Article 5, Section 2 of the Law Standards Act currently provides that "[the] Chair of the Assembly may bring proposed legislation into compliance with the standards outlined by this Act before bringing it to vote."

That will continue to be the case should this bill pass into law.

Having given it some thought, I believe the most logical way forward, and one which has the least inconvenience to Legislators would be to, in practice, largely retain the present arrangement of writing bills. Wherein Legislators —
  • write the basic components of a new Act; or
  • highlight in green and red what they wish to add or subtract as an amendment to an Act.
All of which can be further simplified with the addition of basic templates.

The Chair will, over the course of the discussion period, present this text in the proposed format outlined in this thread, of which the author will approve before a vote may commence.

(07-24-2019, 02:51 AM)Bzerneleg Wrote: I very much appreciate your efforts to formalize Assembly legislation, and to be honest, I have no problem with it. I think it'll work out just fine. However, there would a few small issues that we'd have to tackle as a result of the proposed changes. Those small issues include reforming the MATT-DUCK Law Index. Because right now, amendments and repeals (as an amendment) are not shown in the law index, however, if we were to follow Amerion's plan, amendments and repeals will be made as individual Acts. Therefore, it needed to be shown in the law index.

I completely agree with your assessment.

THE MATT-DUCK Law Archive has suffered from poor recordkeeping in a few threads. For instance, some posts state what the text will look like after the amendment has passed but not specifically what was changed.

I think it may be beneficial for future recordkeeping if the current law threads were themselves archived with new threads created in accordance with the proposed format — essentially, starting anew. These threads will be organised as follows:
  • The opening post shall display the current text of the Act.
  • The first post shall provide the legislative history of the Act; noting, among other things, the name of the amending Act(s) (with a link to appropriate post displaying said-amendment), the date in which it was passed by this Assembly, a brief summation of what it amended — the long title of an amending act should suffice in providing the relevant information, and links to the debate and voting threads.
  • Every post thereafter shall display an amendment to that Act.
For the purposes of demonstrating what this may come to look like, I have created an example aptly entitled "Example of proposed THE MATT-DUCK Law Archive thread reformatting".
#10

I’m incredibly worried about this proposal, for the relatively simple reason that it raises barriers to entry. I get that the proposed format looks prettier, and it might interest parliamentary nerds, but this is a game with a significant number of players who are in the 13 to 18 range. We need to be considering access issues, and whether or not things we do make it easier or harder for people to participate and play the game in TSP. The proposals in question do not improve access, but worsen it; the format in question is more complicated and less comprehensible.

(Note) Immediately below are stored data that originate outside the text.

-- ==== Sys2Proof/Machine/Dispatch.lean ====
section
/-! DEFINITION. The dispatch of an instruction to its meaning (30_encoding.md R60 step 5, R66), one arm per constructor.
The state given to a meaning has PC already advanced past the instruction (R60 step 2; log entry 26). -/

namespace Sys2Proof.Machine

def exec (i : Instr) (s : State) : Host.Outcome State Fault Refusal :=
  match i with
  | .cls => Sys2Proof.Machine.execCls s
  | .ret => Sys2Proof.Machine.execRet s
  | .jpAddr nnn => Sys2Proof.Machine.execJpAddr nnn s
  | .callAddr nnn => Sys2Proof.Machine.execCallAddr nnn s
  | .seVxNN x nn => Sys2Proof.Machine.execSeVxNN x nn s
  | .sneVxNN x nn => Sys2Proof.Machine.execSneVxNN x nn s
  | .seVxVy x y => Sys2Proof.Machine.execSeVxVy x y s
  | .ldVxNN x nn => Sys2Proof.Machine.execLdVxNN x nn s
  | .addVxNN x nn => Sys2Proof.Machine.execAddVxNN x nn s
  | .ldVxVy x y => Sys2Proof.Machine.execLdVxVy x y s
  | .orVxVy x y => Sys2Proof.Machine.execOrVxVy x y s
  | .andVxVy x y => Sys2Proof.Machine.execAndVxVy x y s
  | .xorVxVy x y => Sys2Proof.Machine.execXorVxVy x y s
  | .addVxVy x y => Sys2Proof.Machine.execAddVxVy x y s
  | .subVxVy x y => Sys2Proof.Machine.execSubVxVy x y s
  | .shrVx x y => Sys2Proof.Machine.execShrVx x y s
  | .subnVxVy x y => Sys2Proof.Machine.execSubnVxVy x y s
  | .shlVx x y => Sys2Proof.Machine.execShlVx x y s
  | .sneVxVy x y => Sys2Proof.Machine.execSneVxVy x y s
  | .ldIAddr nnn => Sys2Proof.Machine.execLdIAddr nnn s
  | .jpV0Addr nnn => Sys2Proof.Machine.execJpV0Addr nnn s
  | .rndVxNN x nn => Sys2Proof.Machine.execRndVxNN x nn s
  | .drwVxVyN x y n => Sys2Proof.Machine.execDrwVxVyN x y n s
  | .skpVx x => Sys2Proof.Machine.execSkpVx x s
  | .sknpVx x => Sys2Proof.Machine.execSknpVx x s
  | .ldVxDT x => Sys2Proof.Machine.execLdVxDT x s
  | .ldVxK x => Sys2Proof.Machine.execLdVxK x s
  | .ldDTVx x => Sys2Proof.Machine.execLdDTVx x s
  | .ldSTVx x => Sys2Proof.Machine.execLdSTVx x s
  | .addIVx x => Sys2Proof.Machine.execAddIVx x s
  | .ldFVx x => Sys2Proof.Machine.execLdFVx x s
  | .ldBVx x => Sys2Proof.Machine.execLdBVx x s
  | .ldMemVx x => Sys2Proof.Machine.execLdMemVx x s
  | .ldVxMem x => Sys2Proof.Machine.execLdVxMem x s
  | .unknown op => Sys2Proof.Machine.execUnknown op s

end Sys2Proof.Machine
end

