-- ==== Sys2Proof/Machine/HostOps.lean ====
section
/-! DEFINITION. What the host can do to the core, always between cycles (10_state.md R28, 70_reset_and_hazards.md R185 to
R196; log entry 22). -/

namespace Sys2Proof.Machine

/-- Memory after reset: all zero, then the machine's font at 0x000 (R29, R185). -/
def resetMemory (font : Vector Byte 80) : Memory := Memory.writeBytes [] 0 font.toList

/-- `reset` (R185): every element at R29's value, the machine's own parameters kept. The number of the random draw goes
on: a reset reseeds nothing (93_implementation_defined.md U10; log entry 28). -/
def hostReset (s : State) : State :=
  { State.reset with mem := resetMemory s.cfg.font, cfg := s.cfg, draws := s.draws }

/-- ROM_MAX of 00_scope.md R4 (conflict C3). -/
def romMax : Nat := 3584

/-- The one way a load of a byte list fails (R191). -/
inductive LoadError where
  /-- More than ROM_MAX bytes; the machine is left reset (R190). -/
  | romTooLarge
  deriving DecidableEq, Repr

/-- The error of `load(bytes)`, if any (R190). -/
def loadError (bytes : List Byte) : Option LoadError :=
  if romMax < bytes.length then some .romTooLarge else none

/-- The state `load(bytes)` leaves: reset first, then, unless the ROM is too large, the bytes at 0x200 (R190). -/
def hostLoad (bytes : List Byte) (s : State) : State :=
  match loadError bytes with
  | some _ => hostReset s
  | none => (hostReset s).writeBytes progBase.toNat bytes

/-- `set_key(index, pressed)` for an index in 0..15 (R193). -/
def hostSetKey (k : Fin 16) (pressed : Bool) (s : State) : State := { s with key := s.key.set k pressed }

/-- `clear_df` (R194). -/
def hostClearDF (s : State) : State := { s with df := false }

/-- Read-back of the framebuffer: display[k] is FB[k mod 64, k div 64] (R195, 10_state.md R24; log entry 11). The other
read-backs of R195 are the fields of State, and memory[a] is `State.readByte`. -/
def State.display (s : State) (k : Nat) : Bool := s.pixel (k % 64) (k / 64)

/-- The host operations (R196). -/
inductive HostOp where
  | reset
  | load (bytes : List Byte)
  | step
  | tick
  | setKey (index : Nat) (pressed : Bool)
  | clearDF
  deriving DecidableEq, Repr

/-- One host operation: `tick` exists in separate mode only (R28, R171), a key index above 15 is outside the contract
(R193; decision D23). A failed load leaves the machine reset and reports `loadError` (R190). -/
def hostApply (o : HostOp) (s : State) : Result :=
  match o with
  | .reset => .next (hostReset s)
  | .load bytes => .next (hostLoad bytes s)
  | .step => step s
  | .tick => if s.cfg.timerMode = .separate then .next (timerTick s) else .refused .tickNotSeparate
  | .setKey index pressed =>
    if h : index < 16 then .next (hostSetKey ⟨index, h⟩ pressed s) else .refused .setKeyIndex
  | .clearDF => .next (hostClearDF s)

end Sys2Proof.Machine
end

Speaking from professional experience (I’m not going to detail what for privacy reasons, though some of the people here know what I’m referring to) I can say that this would not be used in Local Government in the United Kingdom, for the exact reasons I detailed above. The kind of language used IRL is much more similar to what we currently do, with simple English, brevity, and easy comprehension being the objectives.

TLDR; Anything that make it harder for someone who is not familiar with parliamentary procedure and language to understand something is bad. We should not be making it harder for people to participate in our democratic institutions, but actively looking to improve access. Requiring an arcane and complex format for the Assembly is the opposite of that.

As an example of how much simpler we could do things;

CURRENCY ACT

1. Monetary Unit
1.1 The monetary unit of the South Pacific is the Dramatic Llama.
1.2 The abbreviation form of the Dramatic Llama is "DL".

2. Denomination
2.1 The denomination of money is the Drama Llama and the Pensive Llama.
2.2 One Drama Llama is the equivalent worth of two Pensive Llamas.
2.3 The NationStates equivalent is the Maxtopian dollar. One Drama Llama is the equivalent worth of five Maxtopian dollars.

3. Use of the Dramatic Llama
3.1 All monetary transactions in the South Pacific shall be recorded, expressed, and settled in Dramatic Llamas.
3.2 Monetary transactions in the external territories of the South Pacific may be recorded, expressed, and settled in Dramatic Llamas.


Now, IRL we’d have a section setting out the legal duties and relevant legislation, an equalities impact assessment, a financial impact assessment, etc, but we don’t need those. The above is what the substantive section would look like, and in more or less the exact format.

If we’re going to try and ape real world procedure, Local Government is a far better fit than the US Congress.